def idxOverlap (s : State) : Nat := getF s Reg.COMMONS_IDX_CFG Fld.COMMONS_IDX_CFG_overlap
def idxMaxChunks (s : State) : Nat := getF s Reg.COMMONS_IDX_MAX Fld.COMMONS_IDX_MAX_max_chunks

/-- Chunks of an object that are indexed. -/
def objectChunks (s : State) (inLen : Nat) (d : List Byte) (o : Listed) : Nat :=
  min (chunkCount (contentLen d o) inLen (idxOverlap s)) (idxMaxChunks s)

/-- The bytes of chunk c. -/
def chunkBytes (s : State) (inLen : Nat) (d : List Byte) (o : Listed) (c : Nat) : List Byte :=
  ((o.plain.drop (gAttrs d)).drop (c * (inLen - idxOverlap s))).take inLen

/-! BATCH_FORMATION (R23, R281, R282) -/

/-- Objects authenticated under an earlier load count go back to step 2; their rows in running batches become invalid. -/
def staleObjects (s : State) (p : Nat) : State :=
  let loads := (getPart s p).loads
  match getIndex s p with
  | none => s
  | some x =>
    let old := (x.ingest.filter fun e => e.2.auth.isSome && e.2.auth != some loads).map (·.1)
    if old.isEmpty then s
    else
      let s1 := withdraw s fun j t => j.kind == 2 && t.partition == p && old.contains t.source
      updIndex s1 p fun x => { x with ingest := x.ingest.map fun e =>
        (e.1, if old.contains e.1 then { e.2 with auth := none, plain := [], formed := 0, vectors := [] } else e.2) }

/-- The chunks of a partition that wait for a batch, oldest object first: object and chunk. A partition whose season is
about to close adds none. -/
def waitingChunks (s : State) (inLen p limit : Nat) : List (Nat × Nat) :=
  match getIndex s p with
  | none => []
  | some x =>
    let d := (getPart s p).desc
    let shut : Bool := match x.closing with | some c => c.phase == 0 | none => false
    if shut || !indexable s p then []
    else (x.ingest.flatMap fun e =>
      if e.2.auth.isNone then []
      else ((List.range (min limit (objectChunks s inLen d e.2 - e.2.formed))).map fun i => (e.1, e.2.formed + i))).take limit

/-- Partitions in rotating order after the one taken first in the last batch. -/
def rotated (s : State) : List Nat :=
  let l := s.index.map (·.1)
  (l.filter (s.commons.lastFirst < ·)) ++ l.filter (· ≤ s.commons.lastFirst)

/-- The rows of a batch: partition, object, chunk. Each partition has its share, unless only one has chunks. -/
def batchRows (s : State) (inLen maxRows : Nat) : List (Nat × Nat × Nat) :=
  let share := getF s Reg.COMMONS_IDX_CFG Fld.COMMONS_IDX_CFG_share * 128
  let l := (rotated s).filter fun p => !(waitingChunks s inLen p 1).isEmpty
  let lim := if share = 0 ∨ l.length ≤ 1 then maxRows else share
  (l.flatMap fun p => (waitingChunks s inLen p lim).map fun x => (p, x.1, x.2)).take maxRows

/-- The row of a chunk, with its bytes. -/
def chunkRow (s : State) (inLen : Nat) (r : Nat × Nat × Nat) : RowTag :=
  let b := match (getIndex s r.1).bind fun x => aGet? x.ingest r.2.1 with
    | some o => chunkBytes s inLen (getPart s r.1).desc o r.2.2
    | none => []
  { valid := true, slot := 0, partition := r.1, base := 0, source := r.2.1, chunk := r.2.2, bytes := b }

def formBatch (s : State) (h : Nat) (a : Alm) (p : RowPlan) : State :=
  let rows := batchRows s p.inLen p.maxRows
  if rows.isEmpty ∨ !couldBind s a 1 ∨ !chargesFit s 4095 (jobCharges s a) then s
  else
    let tags := rows.zipIdx.map fun x => (x.2, chunkRow s p.inLen x.1)
    let (s1, n) := queueJob s a { Job.queued a h 1 2 0 0 none false with rows := tags }
    let s2 := rows.foldl (fun s r => updIndex s r.1 fun x => { x with ingest := aUpd x.ingest r.2.1 fun o => { o with formed := r.2.2 + 1 } }) s1
    let first := match rows.head? with | some r => r.1 | none => 0
    { s2 with commons := { s2.commons with batches := s2.commons.batches ++ [{ job := n, rows := rows }], lastFirst := first } }

def execBatchFormation (s : State) : Host.Outcome State Fault Refusal :=
  if !engineOn s then .next s
  else
    match indexAlm s with
    | none => .next s
    | some (h, a) =>
      match a.plan with
      | none => .next s
      | some p => .next (formBatch ((s.index.map (·.1)).foldl staleObjects s) h a p)

/-! OBJECT_ENTRY (R280, R304) -/

/-- The n lowest free identifiers; none where the graph has no more. -/
def takeIds (d : List Byte) (x : Index) (n : Nat) : Option (List Nat × Index) :=
  let old := (x.freeIds.foldr insertNat []).take n
  let m := n - old.length
  if x.nextId + m > gCap d then none
  else some (old ++ (List.range m).map (x.nextId + ·), { x with freeIds := x.freeIds.filter fun y => !old.contains y, nextId := x.nextId + m })

/-- The staging graph, the tombstones and the pages as an entry search sees them. -/
def entryView (s : State) (p : Nat) (x : Index) : View :=
  let g := aGetD x.flash x.version ⟨[], 0, []⟩
  { desc := (getPart s p).desc, nodes := g.nodes, hw := g.nodeHw, entries := g.entries, staging := x.staging, tombs := x.tombs }

/-- A node of a graph version whose page is not lost, or a node of staging. -/
def pageReads (s : State) (p : Nat) (v : View) (y : Nat) : Bool := !(v.onFlash y && pageLost s p (nodePageNo v.desc y))

/-- What a vector asks for in its entry search (R304 step 2). -/
def entryAsk (d vec : List Byte) : Ask := { query := nodeElems d vec, k := gDeg d, L := gBuild d, filter := [] }

/-- Link the nodes of an object in chunk order: answers their records and the counts of hops, scored and FP16 elements
taken as 0. -/
def linkNodes (s : State) (p : Nat) (obj : Nat) (attrs : List Byte) : List (Nat × Nat × List Byte) → View → List Nat → View × List Nat
  | [], v, c => (v, c)
  | (y, chunk, vec) :: r, v, c =>
    let w := traverse v (entryAsk v.desc vec) (gBuild v.desc) 1 (pageReads s p v)
    let n : NodeRec := { object := obj, chunk := chunk, state := 1, vec := vec, attrs := attrs, nbrs := w.res.map (·.node) }
    linkNodes s p obj attrs r { v with staging := aPut v.staging y n }
      ((c.zip [w.hops, w.scored, w.badElem, w.badEdges, w.unreadable]).map fun e => e.1 + e.2)

/-- Staging or the identifiers are full: one event a season. -/
def stagingFull (s : State) (p code : Nat) : State :=
  match getIndex s p with
  | some x => if x.fullPosted then s else post (updIndex s p fun x => { x with fullPosted := true }) pgSearch code p 0 0
  | none => s

def countEntry (s : State) (c : List Nat) : State :=
  let s1 := bumpPair (bumpPair s Reg.SRCH_HOPS_LO (listAt c 0)) Reg.SRCH_SCORED_LO (listAt c 1)
  bump (bump (bump s1 Reg.SRCH_BAD_ELEM (listAt c 2)) Reg.SRCH_BAD_EDGE (listAt c 3)) Reg.SRCH_UNREADABLE (listAt c 4)

/-- Enter an object's nodes into staging in one action. -/
def enterNodes (s : State) (p obj : Nat) (x : Index) (o : Listed) (n : Nat) (cut : Bool) : State :=
  let d := (getPart s p).desc
  if x.staging.length + n > gStaging d then stagingFull s p 0x0602
  else
    match takeIds d x n with
    | none => stagingFull s p 0x0603
    | some (ids, x1) =>
      let l := ids.zipIdx.map fun e => (e.1, e.2, sub (aGetD o.vectors e.2 []) 0 (gVec d))
      let (v, c) := linkNodes s p obj (o.plain.take (gAttrs d)) l (entryView s p x) [0, 0, 0, 0, 0]
      let x2 := { x1 with staging := v.staging, ingest := aDel x.ingest obj, held := aPut x.held obj o }
      let s1 := bump (countEntry { s with index := aPut s.index p x2 } c) Reg.COMMONS_OBJ_INDEXED 1
      if cut then bump s1 Reg.COMMONS_OBJ_TRUNC 1 else s1

/-- All the chunks of an object have been delivered. -/
def allDelivered (o : Listed) (n : Nat) : Bool := o.auth.isSome && (List.range n).all fun c => aHas o.vectors c

def execObjectEntry (partition object : Nat) (s : State) : Host.Outcome State Fault Refusal :=
  match getIndex s partition, (indexAlm s).bind (·.2.plan) with
  | some x, some p =>
    match aGet? x.ingest object with
    | none => .next s
    | some o =>
      let d := (getPart s partition).desc
      let n := objectChunks s p.inLen d o
      if engineOn s && isSealed s partition && allDelivered o n then
        .next (enterNodes s partition object x o n (decide (n < chunkCount (contentLen d o) p.inLen (idxOverlap s))))
      else .next s
  | _, _ => .next s

/-! The merge (R306, R307) -/

/-- What a merge works on: the graph's descriptor, version V, the season set, the node pages that cannot be read. -/
structure Merge where
  desc : List Byte
  old : GraphVersion
  new : AMap NodeRec
  dead : List Nat
  lost : List Nat
  deriving DecidableEq, Repr

def Merge.onLost (m : Merge) (y : Nat) : Bool := aHas m.old.nodes y && m.lost.contains (nodePageNo m.desc y)

/-- The record of a live node: of the season set, or of version V. -/
def Merge.live (m : Merge) (y : Nat) : Option NodeRec :=
  if m.dead.contains y then none
  else match aGet? m.new y with
    | some r => some r
    | none => match aGet? m.old.nodes y with
      | some r => if r.state = 1 ∧ !m.onLost y then some r else none
      | none => none

/-- select(u, S). -/
def Merge.pick (m : Merge) (u : Nat) (r : NodeRec) (l : List Nat) : List Nat :=
  let q := nodeElems m.desc r.vec
  let cs : List Cand := l.foldl (fun cs y =>
    if y = u ∨ cs.any fun c => c.node == y then cs
    else match m.live y with
      | none => cs
      | some z => let k := keyOf m.desc q (nodeElems m.desc z.vec); insertCand ⟨k.1, k.2, y, false⟩ cs) []
  (cs.take (gDeg m.desc)).map (·.node)

/-- Step 1: the lists around tombstoned nodes. -/
def Merge.repairs (m : Merge) : List (Nat × List Nat) :=
  m.old.nodes.filterMap fun e =>
    let gone := e.2.nbrs.filter m.dead.contains
    if e.2.state ≠ 1 ∨ m.dead.contains e.1 ∨ m.onLost e.1 ∨ gone.isEmpty then none
    else
      let beyond := gone.flatMap fun y => match aGet? m.old.nodes y with
        | some r => if m.onLost y then [] else r.nbrs
        | none => []
      some (e.1, m.pick e.1 e.2 ((e.2.nbrs.filter fun y => !m.dead.contains y) ++ beyond))

/-- The nodes that step 2 gives added candidates, with those: a neighbour of a new node, in order of the new nodes. -/
def Merge.added (m : Merge) : AMap (List Nat) :=
  (m.new.filter fun e => !m.dead.contains e.1).foldl (fun t e =>
    e.2.nbrs.foldl (fun t u => if (m.live u).isSome then aPut t u (aGetD t u [] ++ [e.1]) else t) t) []

/-- Tombstoned nodes that stay so: those on pages that cannot be read, and those that such pages point to (R307). -/
def Merge.keep (m : Merge) : List Nat :=
  m.dead.filter fun x => m.onLost x || m.old.nodes.any fun e => m.onLost e.1 && e.2.nbrs.contains x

----

ASSIGNMENT.
Take the lines above from the first through the one containing "let s1 := withdraw" and reproduce them exactly; include nothing else.

ANSWER TO THE EXERCISE.
def idxOverlap (s : State) : Nat := getF s Reg.COMMONS_IDX_CFG Fld.COMMONS_IDX_CFG_overlap
def idxMaxChunks (s : State) : Nat := getF s Reg.COMMONS_IDX_MAX Fld.COMMONS_IDX_MAX_max_chunks

/-- Chunks of an object that are indexed. -/
def objectChunks (s : State) (inLen : Nat) (d : List Byte) (o : Listed) : Nat :=
  min (chunkCount (contentLen d o) inLen (idxOverlap s)) (idxMaxChunks s)

/-- The bytes of chunk c. -/
def chunkBytes (s : State) (inLen : Nat) (d : List Byte) (o : Listed) (c : Nat) : List Byte :=
  ((o.plain.drop (gAttrs d)).drop (c * (inLen - idxOverlap s))).take inLen

/-! BATCH_FORMATION (R23, R281, R282) -/

/-- Objects authenticated under an earlier load count go back to step 2; their rows in running batches become invalid. -/
def staleObjects (s : State) (p : Nat) : State :=
  let loads := (getPart s p).loads
  match getIndex s p with
  | none => s
  | some x =>
    let old := (x.ingest.filter fun e => e.2.auth.isSome && e.2.auth != some loads).map (·.1)
    if old.isEmpty then s
    else
      let s1 := withdraw s fun j t => j.kind == 2 && t.partition == p && old.contains t.source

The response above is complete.